Part 6: Testing for spatial autocorrelation with Moran's I
Part 6: Testing for spatial autocorrelation with Moran's I¶
Before fitting any model, we test whether spatial autocorrelation is actually present in the residuals. If it is not, spatial smoothing will not help and we are better off with a simpler approach.
Computing the observed-to-expected ratio¶
The input to Moran's I should be residuals from a non-spatial model -- the part of the geographic variation that we cannot explain with non-spatial covariates. In a two-stage pipeline, this is the sector-level observed-to-expected ratio from the base model.
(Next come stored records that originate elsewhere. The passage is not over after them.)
-- ==== Sys2Proof/Certificates/Slice0/Obligations.lean ====
section
/-! DEFINITION. Certificates/Slice0/Obligations.lean: the statements for the provers: the machine and its frames, the instructions
of a core, the events of units and dies, contexts and jobs, the host commands, the registers, memory, links, codecs, power. -/

open Sys2Proof Sys2Proof.Machine

/-! ### The machine and its frames -/

/-- A step takes the command at the front of the queue and runs it with the queue's rest. -/
def Obligations.StepRunsFrontCommand : Prop :=
  ∀ (c : Instr) (rest : List Instr) (s : State),
    step { s with pending := c :: rest } = exec c { s with pending := rest }

/-- The state after reset is well-formed, and no command waits in it. -/
def Obligations.ResetMeetsInvariant : Prop := State.reset.Inv ∧ State.reset.pending = []

/-- Every step, of a command and of an idle block, keeps the invariant: canonical memories, the number of dies, ports, group slots
and codec units, a timebase of 64 bits. -/
def Obligations.StepKeepsInvariant : Prop := ∀ s t : State, s.Inv → step s = .next t → t.Inv

/-- A step takes exactly one command off the queue, the first one, and puts none into it; an idle step leaves it empty. -/
def Obligations.StepTakesOneCommand : Prop := ∀ s t : State, step s = .next t → t.pending = s.pending.tail

/-- Every command of the block runs in every state, and a term that names no command is refused as ill-formed. -/
def Obligations.EveryCommandRuns : Prop :=
  (∀ (i : Instr) (s : State), i.wf = true → ∃ t, exec i s = .next t) ∧
  ∀ (i : Instr) (s : State), i.wf = false → exec i s = .refused .illFormed

/-- The timebase (R91) counts one nanosecond in an idle step of a powered module whose reference clock runs, which is the model's
choice (notes/assumptions/19); nothing else moves it but a reset, which sets it to 0. -/
def Obligations.TimebaseMoves : Prop :=
  (∀ (i : Instr) (s t : State), exec i s = .next t → t.hub.timebase = s.hub.timebase ∨ t.hub.timebase = 0) ∧
  (∀ s t : State, s.pending = [] → s.hub.powered = true → s.hub.refLost = false → step s = .next t →
    t.hub.timebase = (s.hub.timebase + 1) % 2 ^ 64 ∨ t.hub.timebase = 0) ∧
  ∀ s t : State, s.pending = [] → s.hub.powered = false → step s = .next t → t = s

/-- The frame of every command: it leaves the queue and every part of the state that `Instr.parts` does not list for it. -/
def Obligations.CommandFrame : Prop := ∀ (i : Instr) (s t : State), exec i s = .next t → Only i.parts s t

/-! ### Instructions the sequencer executes -/

/-- A sequencer instruction changes its own core as its meaning says and, with SIG, one semaphore; it changes no other core, no other
semaphore and no other part of the module. The fetch before it changes nothing but the traffic and what an error in the cells of the word leaves. -/
def Obligations.SequencerEffect : Prop :=
  ∀ (s : State) (asn core : Nat) (e : Env) (w : Nat) (f : Core → Core), rowEnv s asn core = some e →
    Sequenced e.s (seqDone e w f) asn core e w f ∧ Only [.dies, .mem, .traffic] s e.s ∧ e.s.mem = s.mem ∧
      (s.cells = [] → Only [.traffic] s e.s)

/-- LOOP adds STEP to X[XC], compares the new X[XC] with X[XL] + LIMIT as signed numbers, and goes to TARGET or falls through; a taken
TARGET beyond the program stops the job with BOUNDS (R178). -/
def Obligations.LoopBranches : Prop :=
  ∀ (s : State) (asn core : Nat) (e : Env) (w : Nat),
    (Instr.loop asn core).wf = true → Fetches s asn core e w → isRow 0x02 0 w = true →
    SeqFree e w [(63, 56), (127, 112)] [bits w 35 32, bits w 39 36] [bits w 35 32] →
    let xc := bits w 35 32
    let target := bits w 111 96
    let v := e.k.xr xc + BitVec.ofInt 32 (signed 16 (bits w 55 40))
    let k := e.k.setX xc v
    let below := (k.xr xc).toInt < (k.xr (bits w 39 36) + BitVec.ofNat 32 (bits w 95 64)).toInt
    (¬below → exec (.loop asn core) s = .next (seqDone e w fun c => (c.setX xc v).next)) ∧
    (below → target < e.j.len → exec (.loop asn core) s = .next (seqDone e w fun c => { c.setX xc v with pc := target })) ∧
    (below → e.j.len ≤ target → exec (.loop asn core) s = .next (stopJob e.s asn .bounds core e.k.pc))

/-- BRANCH jumps exactly where the condition its SUBOP selects holds, and changes no register; a taken TARGET beyond the program
stops the job with BOUNDS (R178). -/
def Obligations.BranchJumps : Prop :=
  ∀ (s : State) (asn core : Nat) (e : Env) (w : Nat),
    (Instr.branch asn core).wf = true → Fetches s asn core e w → opOf w = 0x03 →
    SeqFree e w [(63, 40), (127, 112)] [bits w 35 32, bits w 39 36] [] →
    (5 ≤ subOf w → ∀ f ∈ e.k.flight, f.cas = false) →
    let a := e.k.xr (bits w 35 32)
    let b := e.k.xr (bits w 39 36) + BitVec.ofNat 32 (bits w 95 64)
    let target := bits w 111 96
    let holds := subOf w = 0 ∨ (subOf w = 1 ∧ a = b) ∨ (subOf w = 2 ∧ a ≠ b) ∨ (subOf w = 3 ∧ a.toInt < b.toInt) ∨
      (subOf w = 4 ∧ b.toInt ≤ a.toInt) ∨ (subOf w = 5 ∧ e.k.casOk = some true) ∨ (subOf w = 6 ∧ e.k.casOk ≠ some true)
    (¬holds → exec (.branch asn core) s = .next (seqDone e w fun c => { c with pc := c.pc + 1 })) ∧
    (holds → target < e.j.len → exec (.branch asn core) s = .next (seqDone e w fun c => { c with pc := target })) ∧
    (holds → e.j.len ≤ target → exec (.branch asn core) s = .next (stopJob e.s asn .bounds core e.k.pc))

/-- The scalar form of VEC writes X[XD] = X[XA] op (X[XB] + IMM) for each operation of its table, and nothing for X0; a reserved
operation stops the job with FORMAT_UNSUPPORTED. -/
def Obligations.ScalarComputes : Prop :=
  ∀ (s : State) (asn core : Nat) (e : Env) (w : Nat),
    (Instr.vecScalar asn core).wf = true → Fetches s asn core e w → isRow 0x25 15 w = true →
    SeqFree e w [(63, 48), (127, 96)] [bits w 39 36, bits w 43 40] [bits w 35 32] →
    let a := e.k.xr (bits w 39 36)
    let b := e.k.xr (bits w 43 40) + BitVec.ofNat 32 (bits w 95 64)
    let gives := fun (op : Nat) (v : Word) => bits w 47 44 = op →
      exec (.vecScalar asn core) s = .next (seqDone e w fun c => (c.setX (bits w 35 32) v).next)
    gives 0 (a + b) ∧ gives 1 (a - b) ∧ gives 2 (a * b) ∧ gives 3 (if a.toInt ≤ b.toInt then a else b) ∧
    gives 4 (if a.toInt ≤ b.toInt then b else a) ∧ gives 5 (a <<< (b.toNat % 32)) ∧ gives 6 (a >>> (b.toNat % 32)) ∧
    gives 7 (a &&& b) ∧ gives 8 (a ||| b) ∧ gives 9 (a ^^^ b) ∧
    (10 ≤ bits w 47 44 → exec (.vecScalar asn core) s = .next (stopJob e.s asn .formatUnsupported core e.k.pc))

/-- Writing a scalar register: X0 discards the write and reads 0; any other of the 16 registers reads what was written, and no other
register changes (R153). -/
def Obligations.ScalarRegisters : Prop :=
  ∀ (k : Core) (i : Nat) (v : Word), k.x.length = 16 →
    (i = 0 → (k.setX i v).x = k.x) ∧ (k.setX i v).xr 0 = 0#32 ∧
    (0 < i → i < 16 → (k.setX i v).xr i = v) ∧ ∀ j, j ≠ i → (k.setX i v).xr j = k.xr j

/-- END: the core is done and counts as parked; it issues nothing more. -/
def Obligations.EndFinishesCore : Prop :=
  ∀ (s : State) (asn core : Nat) (e : Env) (w : Nat),
    (Instr.endProg asn core).wf = true → Fetches s asn core e w → isRow 0x01 0 w = true → SeqFree e w [(127, 32)] [] [] →
    ∃ t, exec (.endProg asn core) s = .next t ∧ coreOf t asn core = some { e.k with run := .ended } ∧
      (∀ a k, ¬(a = asn ∧ k = core) → coreOf t a k = coreOf s a k) ∧ Only [.ctxs] e.s t

/-- FENCE, STINT, SIGNAL and TRIG wait until nothing of the core is in flight; then each completes: FENCE with no other effect, STINT
restarts the stint timer and parks the core where pre-emption is pending, SIGNAL adds N to its semaphore, and TRIG adds N to its
trellis counter. A SIGNAL of a semaphore that is gone and a TRIG of a counter number of 256 or more stop the job. -/
def Obligations.OrderingRowsComplete : Prop :=
  ∀ (s : State) (asn core : Nat) (e : Env) (w : Nat), Fetches s asn core e w →
    (opOf w = 0x06 → zeros w [(127, 32)] = true → (Instr.fence asn core).wf = true →
      (e.k.flight ≠ [] → exec (.fence asn core) s = .next s) ∧
      (e.k.flight = [] → exec (.fence asn core) s = .next (seqDone e w fun c => { c with pc := c.pc + 1 }))) ∧
    (isRow 0x08 0 w = true → zeros w [(127, 32)] = true → (Instr.stint asn core).wf = true →
      (e.k.flight ≠ [] → exec (.stint asn core) s = .next s) ∧
      (e.k.flight = [] → e.c.leaving = false →
        exec (.stint asn core) s = .next (seqDone e w fun c => { c with pc := c.pc + 1, stintNs := 0 })) ∧
      (e.k.flight = [] → e.c.leaving = true → exec (.stint asn core) s =
        .next (notePark (seqDone e w fun c => { c with pc := c.pc + 1, stintNs := 0, run := .parked }) asn core))) ∧
    (isRow 0x05 0 w = true → zeros w [(47, 40), (127, 64)] = true → (Instr.signal asn core).wf = true →
      (e.k.flight ≠ [] → exec (.signal asn core) s = .next s) ∧
      (e.k.flight = [] → ∀ x, semTarget e.c (bits w 39 32) = some x → exec (.signal asn core) s =
        .next (addSem (seqDone e w fun c => { c with pc := c.pc + 1 }) asn (bits w 39 32) (bits w 63 48))) ∧
      (e.k.flight = [] → semTarget e.c (bits w 39 32) = none →
        exec (.signal asn core) s = .next (stopJob e.s asn .stateIllegal core e.k.pc))) ∧
    (isRow 0x07 0 w = true → zeros w [(127, 64)] = true → (Instr.trig asn core).wf = true →
      (e.k.flight ≠ [] → exec (.trig asn core) s = .next s) ∧
      (e.k.flight = [] → bits w 47 32 < 256 → exec (.trig asn core) s =
        .next (addCounter (seqDone e w fun c => { c with pc := c.pc + 1 }) asn (bits w 47 32) (bits w 63 48))) ∧
      (e.k.flight = [] → 256 ≤ bits w 47 32 → exec (.trig asn core) s = .next (stopJob e.s asn .bounds core e.k.pc)))

/-- A semaphore add through an alias or not: the count grows by n and stays at 2^32 − 1; no other semaphore changes. -/
def Obligations.SemaphoreAddSaturates : Prop :=
  ∀ (s : State) (asn i n a j : Nat) (c o : Ctx), ctxOf s asn = some c → semTarget c i = some (a, j) → ctxOf s a = some o →
    j < o.sems.length →
    semCount (addSem s asn i n) asn i = min (semCount s asn i + n) (2 ^ 32 - 1) ∧
    ∀ b l d x, ctxOf s b = some d → semTarget d l = some x → x ≠ (a, j) → semCount (addSem s asn i n) b l = semCount s b l

/-- WAIT with N = 0 never blocks; with a count of at least N and nobody queued before it the core goes on, and with CONSUME the
semaphore is left with N less, taken before the instruction's own SIG adds 1, with PEEK as it was; else the core blocks behind the
waiters that came before it. A WAIT on a semaphore that is gone stops the job. -/
def Obligations.WaitTakesItsCount : Prop :=
  ∀ (s : State) (asn core : Nat) (e : Env) (w : Nat), Fetches s asn core e w → SeqFree e w [(47, 40), (127, 64)] [] [] →
    let sem := bits w 39 32
    let n := bits w 63 48
    let goOn := fun (u : State) => seqDone { e with s := u } w fun c => { c with pc := c.pc + 1 }
    (isRow 0x04 0 w = true → (Instr.waitConsume asn core).wf = true →
      (∀ oa oi o, semTarget e.c sem = some (oa, oi) → ctxOf e.s oa = some o →
        let free := ∀ x ∈ o.waiters, x.sem ≠ oi
        (n = 0 → exec (.waitConsume asn core) s = .next (goOn e.s)) ∧
        (0 < n → n ≤ semCount e.s asn sem → free → exec (.waitConsume asn core) s = .next (goOn (takeSem e.s asn sem n))) ∧
        (0 < n → ¬(n ≤ semCount e.s asn sem ∧ free) → exec (.waitConsume asn core) s = .next (block e sem n true oa oi))) ∧
      (semTarget e.c sem = none → exec (.waitConsume asn core) s = .next (stopJob e.s asn .stateIllegal core e.k.pc))) ∧
    (isRow 0x04 1 w = true → (Instr.waitPeek asn core).wf = true →
      (∀ oa oi o, semTarget e.c sem = some (oa, oi) → ctxOf e.s oa = some o →
        let free := ∀ x ∈ o.waiters, x.sem ≠ oi
        (n = 0 ∨ n ≤ semCount e.s asn sem ∧ free → exec (.waitPeek asn core) s = .next (goOn e.s)) ∧
        (0 < n → ¬(n ≤ semCount e.s asn sem ∧ free) → exec (.waitPeek asn core) s = .next (block e sem n false oa oi))) ∧
      (semTarget e.c sem = none → exec (.waitPeek asn core) s = .next (stopJob e.s asn .stateIllegal core e.k.pc)))

/-- A blocked core waits at its WAIT behind the earlier waiters of the semaphore, and no semaphore changes. -/
def Obligations.BlockQueuesWaiter : Prop :=
  ∀ (s : State) (asn core : Nat) (e : Env) (sem n oa oi : Nat) (consume : Bool) (o : Ctx),
    envOf s asn core .running = some e → ctxOf s oa = some o →
    let t := block e sem n consume oa oi
    coreOf t asn core = some { e.k with run := .waiting sem n consume } ∧
    (ctxOf t oa).map (·.waiters) =
      some (o.waiters ++ [{ sem := oi, asn := asn, core := core, n := n, consume := consume }]) ∧
    (∀ a k, ¬(a = asn ∧ k = core) → coreOf t a k = coreOf s a k) ∧ (∀ a i, semCount t a i = semCount s a i) ∧ Only [.ctxs] s t

/-- The oldest waiter of a semaphore whose count is met is served: it leaves the queue, takes its N where it consumes, and its core
goes on at the next instruction; a SIG of the WAIT then adds its 1 (`u` is the state before it). -/
def Obligations.WaiterIsServed : Prop :=
  ∀ (s : State) (asn sem : Nat) (o c : Ctx) (x : Waiter) (k : Core), (Instr.waitSatisfied asn sem).wf = true →
    ctxOf s asn = some o → (o.waiters.find? fun x => x.sem == sem) = some x → ctxOf s x.asn = some c →
    coreOf s x.asn x.core = some k → x.n ≤ o.sems.getD sem 0 → c.seatedNow = true →
    ∃ u t, exec (.waitSatisfied asn sem) s = .next t ∧ coreOf t x.asn x.core = some { k with run := .running, pc := k.pc + 1 } ∧
      (ctxOf t asn).map (·.waiters) = some (o.waiters.erase x) ∧
      (ctxOf u asn).map (·.sems) = some (if x.consume then modAt o.sems sem fun v => v - x.n else o.sems) ∧
      (∀ a, a ≠ asn → ctxOf u a = ctxOf s a) ∧
      (∀ a i, semCount t a i = semCount (match sigSem (wordAt s c k) with | some j => addSem u x.asn j 1 | none => u) a i) ∧
      (∀ a q, ¬(a = x.asn ∧ q = x.core) → coreOf t a q = coreOf s a q) ∧ Only [.ctxs] s t

/-- An instruction in flight that has started, waits for no other party and no verdict and holds the tracker entries it wants
completes: what may start of its core does first (`u`), the errors corrected meanwhile in the state of its die and of the hub are counted (R723), it leaves the
in-flight list, what waited for it starts, and its semaphore gains 1 (R157, R198); an error that could not be corrected faults the die
and nothing completes. -/
def Obligations.InstructionCompletes : Prop :=
  ∀ (s : State) (asn core : Nat) (errs : Completion) (c c' : Ctx) (k : Core) (f : Flight),
    (Instr.instructionComplete asn core errs).wf = true → ctxOf s asn = some c → c.seatedNow = true →
    let u := goCore asn core s
    ctxOf u asn = some c' → coreOf u asn core = some k → (k.flight.find? fun f => f.id == errs.id) = some f →
    f.started = true → f.wait = .none → f.verdicts = 0 → (f.want = 0 ∨ 0 < f.entries) →
    let d := c'.dieOfCore core
    let v := onDieErrors u d errs
    let left := modCore v asn core (Core.finish errs.id)
    (errs.uncorrected = true → exec (.instructionComplete asn core errs) s =
      .next (dieFault v d .stateUncorrectable true (some asn) (some core) (some f.index))) ∧
    (errs.uncorrected = false → exec (.instructionComplete asn core errs) s =
      .next (match f.sem with | some j => addSem (goCore asn core left) asn j 1 | none => goCore asn core left)) ∧
    (d < u.dies.length → (getDie v d).corr = min ((getDie u d).corr + errs.corrected) (2 ^ 32 - 1)) ∧
    v.rel = { u.rel with corrHub := min (u.rel.corrHub + errs.hub) (2 ^ 32 - 1) } ∧ v.flash = u.flash ∧ Only [.dies, .store] u v ∧
    coreOf left asn core = some (Core.finish errs.id k) ∧ (Core.finish errs.id k).flight.map (·.id) = (k.flight.map (·.id)).erase errs.id ∧
    (∀ a q, ¬(a = asn ∧ q = core) → coreOf left a q = coreOf u a q) ∧ (∀ a i, semCount left a i = semCount u a i) ∧
    Only [.ctxs] v left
For now, we use the raw observed frequency relative to the portfolio mean, which is equivalent to an intercept-only non-spatial model:
# Compute log O/E ratio per area
# O = observed claims; E = expected claims under null (uniform frequency)
portfolio_freq = claims.sum() / exposure.sum()
expected_null = exposure * portfolio_freq
log_oe = np.log((claims + 0.5) / (expected_null + 0.5))
# The +0.5 is a half-claim correction for zero-claim areas (Haldane's correction)
# Add to DataFrame for reference
df = df.with_columns(
pl.Series("log_oe", log_oe.tolist())
)
print(f"Log O/E summary:")
print(f" Mean: {log_oe.mean():.4f} (should be near zero)")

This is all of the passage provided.